Records from a data collection:

/-! ### State.respond -/

@[simp] theorem State.respond_staged (code : Nat) (data : Option Item) (s : State) :
    (s.respond code data).staged = s.staged := rfl
@[simp] theorem State.respond_active (code : Nat) (data : Option Item) (s : State) :
    (s.respond code data).active = s.active := rfl
@[simp] theorem State.respond_snrLin (code : Nat) (data : Option Item) (s : State) :
    (s.respond code data).snrLin = s.snrLin := rfl
@[simp] theorem State.respond_fs (code : Nat) (data : Option Item) (s : State) :
    (s.respond code data).fs = s.fs := rfl
@[simp] theorem State.respond_ch (code : Nat) (data : Option Item) (s : State) :
    (s.respond code data).ch = s.ch := rfl
@[simp] theorem State.respond_profile (code : Nat) (data : Option Item) (s : State) :
    (s.respond code data).profile = s.profile := rfl
@[simp] theorem State.respond_chFs (code : Nat) (data : Option Item) (s : State) :
    (s.respond code data).chFs = s.chFs := rfl
@[simp] theorem State.respond_err (code : Nat) (data : Option Item) (s : State) :
    (s.respond code data).err = s.err := rfl
@[simp] theorem State.respond_lastErr (code : Nat) (data : Option Item) (s : State) :
    (s.respond code data).lastErr = s.lastErr := rfl
@[simp] theorem State.respond_errCmd (code : Nat) (data : Option Item) (s : State) :
    (s.respond code data).errCmd = s.errCmd := rfl
@[simp] theorem State.respond_serErrs (code : Nat) (data : Option Item) (s : State) :
    (s.respond code data).serErrs = s.serErrs := rfl
@[simp] theorem State.respond_serTotal (code : Nat) (data : Option Item) (s : State) :
    (s.respond code data).serTotal = s.serTotal := rfl
@[simp] theorem State.respond_psig (code : Nat) (data : Option Item) (s : State) :
    (s.respond code data).psig = s.psig := rfl
@[simp] theorem State.respond_pnoise (code : Nat) (data : Option Item) (s : State) :
    (s.respond code data).pnoise = s.pnoise := rfl
@[simp] theorem State.respond_phase (code : Nat) (data : Option Item) (s : State) :
    (s.respond code data).phase = s.phase := rfl
@[simp] theorem State.respond_symIdx (code : Nat) (data : Option Item) (s : State) :
    (s.respond code data).symIdx = s.symIdx := rfl
@[simp] theorem State.respond_symCnt (code : Nat) (data : Option Item) (s : State) :
    (s.respond code data).symCnt = s.symCnt := rfl
@[simp] theorem State.respond_buf (code : Nat) (data : Option Item) (s : State) :
    (s.respond code data).buf = s.buf := rfl
@[simp] theorem State.respond_bi (code : Nat) (data : Option Item) (s : State) :
    (s.respond code data).bi = s.bi := rfl
@[simp] theorem State.respond_ci (code : Nat) (data : Option Item) (s : State) :
    (s.respond code data).ci = s.ci := rfl
@[simp] theorem State.respond_bo (code : Nat) (data : Option Item) (s : State) :
    (s.respond code data).bo = s.bo := rfl
@[simp] theorem State.respond_co (code : Nat) (data : Option Item) (s : State) :
    (s.respond code data).co = s.co := rfl
@[simp] theorem State.respond_no (code : Nat) (data : Option Item) (s : State) :
    (s.respond code data).no = s.no := rfl
@[simp] theorem State.respond_port (code : Nat) (data : Option Item) (s : State) :
    (s.respond code data).port = .idle := rfl
@[simp] theorem State.respond_script (code : Nat) (data : Option Item) (s : State) :
    (s.respond code data).script = s.script := rfl
@[simp] theorem State.respond_responses (code : Nat) (data : Option Item) (s : State) :
    (s.respond code data).responses = s.responses ++ [⟨code, data⟩] := rfl
@[simp] theorem State.respond_draws (code : Nat) (data : Option Item) (s : State) :
    (s.respond code data).draws = s.draws := rfl
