-- ==== Sys2Proof/Laws/Ops.lean ====
section
/-! SUPPORT. Each shared operation of the commands, once: when it goes on, and everything it can answer. -/

namespace Sys2Proof.Machine

/-! ### The checks and the queues: what each answers when it goes on -/

theorem needConfig_some {w : Word} {s : State} {k : Active Scalar → Out} {a : Active Scalar} (h : s.active = some a) :
    needConfig w s k = k a := by simp [needConfig, h]

theorem needConfig_none {w : Word} {s : State} {k : Active Scalar → Out} (h : s.active = none) :
    needConfig w s k = fail .notConfigured w s := by simp [needConfig, h]

theorem needPrefix_of_lt {K : Type} {a : Active K} {k : Out} (h : a.cplen.toNat < a.nfft.toNat) :
    needPrefix a k = k := by simp [needPrefix, h]

theorem needPrefix_of_le {K : Type} {a : Active K} {k : Out} (h : a.nfft.toNat ≤ a.cplen.toNat) :
    needPrefix a k = .refused .cyclicPrefixTooLong := by simp [needPrefix, Nat.not_lt.mpr h]

theorem popBits_of_le {n : Nat} {s : State} {k : List Bit → State → Out} (h : n ≤ s.bi.length) :
    popBits n s k = k (s.bi.take n) { s with bi := s.bi.drop n } := by simp [popBits, h]

theorem popBits_of_lt {n : Nat} {s : State} {k : List Bit → State → Out} (h : s.bi.length < n) :
    popBits n s k = .next s.hold := by simp [popBits, Nat.not_le.mpr h]

theorem popSamples_of_le {n : Nat} {s : State} {k : List Sample → State → Out} (h : n ≤ s.ci.length) :
    popSamples n s k = k (s.ci.take n) { s with ci := s.ci.drop n } := by simp [popSamples, h]

theorem popSamples_of_lt {n : Nat} {s : State} {k : List Sample → State → Out} (h : s.ci.length < n) :
    popSamples n s k = .next s.hold := by simp [popSamples, Nat.not_le.mpr h]

/-! ### Inversion: everything an operation can have done when it answers `next` -/

theorem complete_next {s t : State} : complete s = .next t ↔ t = s.respond 0 none := by
  simp [complete, eq_comm]

theorem fail_next {e : ErrorCode} {w : Word} {s t : State} : fail e w s = .next t ↔ t = s.raise e w := by
  simp [fail, eq_comm]

theorem needConfig_next {w : Word} {s t : State} {k : Active Scalar → Out} (h : needConfig w s k = .next t) :
    (s.active = none ∧ t = s.raise .notConfigured w) ∨ ∃ a, s.active = some a ∧ k a = .next t := by
  unfold needConfig at h
  split at h
  · exact .inl ⟨‹_›, fail_next.mp h⟩
  · exact .inr ⟨_, ‹_›, h⟩

theorem needPrefix_next {K : Type} {a : Active K} {k : Out} {t : State} (h : needPrefix a k = .next t) :
    a.cplen.toNat < a.nfft.toNat ∧ k = .next t := by
  unfold needPrefix at h
  split at h
  · exact ⟨‹_›, h⟩
  · cases h

theorem popBits_next {n : Nat} {s t : State} {k : List Bit → State → Out} (h : popBits n s k = .next t) :
    (s.bi.length < n ∧ t = s.hold) ∨
    (n ≤ s.bi.length ∧ k (s.bi.take n) { s with bi := s.bi.drop n } = .next t) := by
  unfold popBits at h
  split at h
  · exact .inr ⟨‹_›, h⟩
  · cases h
    exact .inl ⟨Nat.not_le.mp ‹_›, rfl⟩

theorem popSamples_next {n : Nat} {s t : State} {k : List Sample → State → Out} (h : popSamples n s k = .next t) :
    (s.ci.length < n ∧ t = s.hold) ∨
    (n ≤ s.ci.length ∧ k (s.ci.take n) { s with ci := s.ci.drop n } = .next t) := by
  unfold popSamples at h
  split at h
  · exact .inr ⟨‹_›, h⟩
  · cases h
    exact .inl ⟨Nat.not_le.mp ‹_›, rfl⟩

/-! ### The channel's draws and the noise step -/

theorem fadeDraw_nil (p : Profile) (fs : Scalar) (s : State) : fadeDraw p fs [] s = ([], s) := rfl

theorem fadeDraw_length (p : Profile) (fs : Scalar) (x : List Sample) (s : State) :
    (fadeDraw p fs x s).1.length = x.length := by
  unfold fadeDraw
  split <;> simp_all

/-- A fade draw changes the draw count and nothing else. -/
theorem fadeDraw_state (p : Profile) (fs : Scalar) (x : List Sample) (s : State) :
    (fadeDraw p fs x s).2 = { s with draws := if x = [] then s.draws else s.draws + 1 } := by
  unfold fadeDraw
  split <;> simp_all

theorem noiseDraw_length (k n : Nat) (pn : Scalar) : (noiseDraw k n pn).length = n := by
  unfold noiseDraw
  split <;> simp [NumSys.zeros]

theorem noiseStep_nil (snr : Scalar) (s : State) : noiseStep snr [] s = s := rfl

/-- Everything the noise step does to a non-empty signal (R212). -/
theorem noiseStep_of_ne {snr : Scalar} {x : List Sample} (h : x ≠ []) (s : State) :
    noiseStep snr x s =
      { s with
        psig := some (Config.num.meanPower x)
        pnoise := some (Config.num.div (Config.num.meanPower x) snr)
        draws := s.draws + 1
        co := s.co ++ List.zipWith Config.num.addSample x
          (noiseDraw s.draws x.length (Config.num.div (Config.num.meanPower x) snr))
        no := s.no ++ noiseDraw s.draws x.length (Config.num.div (Config.num.meanPower x) snr) } := by
  simp [noiseStep, h, State.pushNoise, State.pushSamples]

/-- The state a fade needs (R208, R216). -/
theorem fadingSetup_eq_some {s : State} {p : Profile} {fs : Scalar} :
    fadingSetup s = some (p, fs) ↔ (∃ f, s.ch = .rayleigh f) ∧ s.profile = some p ∧ s.chFs = some fs := by
  unfold fadingSetup
  split <;> simp_all

/-! ### Registers -/

/-- What a write can have done (R128): it succeeds on a writable register only. -/
theorem writeReg_writable {r : Reg} {v : Item} {s t : State} (h : s.writeReg r v = some t) : r.writable = true := by
  cases r <;> cases v <;> simp_all [State.writeReg, Reg.writable]

/-- A write changes the staged registers, `SNR_LIN` or `FS`, and nothing else. -/
theorem writeReg_frame {r : Reg} {v : Item} {s t : State} (h : s.writeReg r v = some t) :
    t = { s with staged := t.staged, snrLin := t.snrLin, fs := t.fs } := by
  cases r <;> cases v <;>
    simp only [State.writeReg, Option.some.injEq, Option.map_eq_some_iff, reduceCtorEq] at h <;>
    first
      | (subst h; rfl)
      | (obtain ⟨_, _, rfl⟩ := h; rfl)

end Sys2Proof.Machine
end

◆ Your objective
All that is wanted is the stretch of lines above from the one containing "(h : a.cplen.toNat" through the one containing "unfold needPrefix at h", duplicated exactly.

◆ Reply
theorem needPrefix_of_lt {K : Type} {a : Active K} {k : Out} (h : a.cplen.toNat < a.nfft.toNat) :
    needPrefix a k = k := by simp [needPrefix, h]

theorem needPrefix_of_le {K : Type} {a : Active K} {k : Out} (h : a.nfft.toNat ≤ a.cplen.toNat) :
    needPrefix a k = .refused .cyclicPrefixTooLong := by simp [needPrefix, Nat.not_lt.mpr h]

theorem popBits_of_le {n : Nat} {s : State} {k : List Bit → State → Out} (h : n ≤ s.bi.length) :
    popBits n s k = k (s.bi.take n) { s with bi := s.bi.drop n } := by simp [popBits, h]

theorem popBits_of_lt {n : Nat} {s : State} {k : List Bit → State → Out} (h : s.bi.length < n) :
    popBits n s k = .next s.hold := by simp [popBits, Nat.not_le.mpr h]

theorem popSamples_of_le {n : Nat} {s : State} {k : List Sample → State → Out} (h : n ≤ s.ci.length) :
    popSamples n s k = k (s.ci.take n) { s with ci := s.ci.drop n } := by simp [popSamples, h]

theorem popSamples_of_lt {n : Nat} {s : State} {k : List Sample → State → Out} (h : s.ci.length < n) :
    popSamples n s k = .next s.hold := by simp [popSamples, Nat.not_le.mpr h]

/-! ### Inversion: everything an operation can have done when it answers `next` -/

theorem complete_next {s t : State} : complete s = .next t ↔ t = s.respond 0 none := by
  simp [complete, eq_comm]

theorem fail_next {e : ErrorCode} {w : Word} {s t : State} : fail e w s = .next t ↔ t = s.raise e w := by
  simp [fail, eq_comm]

theorem needConfig_next {w : Word} {s t : State} {k : Active Scalar → Out} (h : needConfig w s k = .next t) :
    (s.active = none ∧ t = s.raise .notConfigured w) ∨ ∃ a, s.active = some a ∧ k a = .next t := by
  unfold needConfig at h
  split at h
  · exact .inl ⟨‹_›, fail_next.mp h⟩
  · exact .inr ⟨_, ‹_›, h⟩

theorem needPrefix_next {K : Type} {a : Active K} {k : Out} {t : State} (h : needPrefix a k = .next t) :
    a.cplen.toNat < a.nfft.toNat ∧ k = .next t := by
  unfold needPrefix at h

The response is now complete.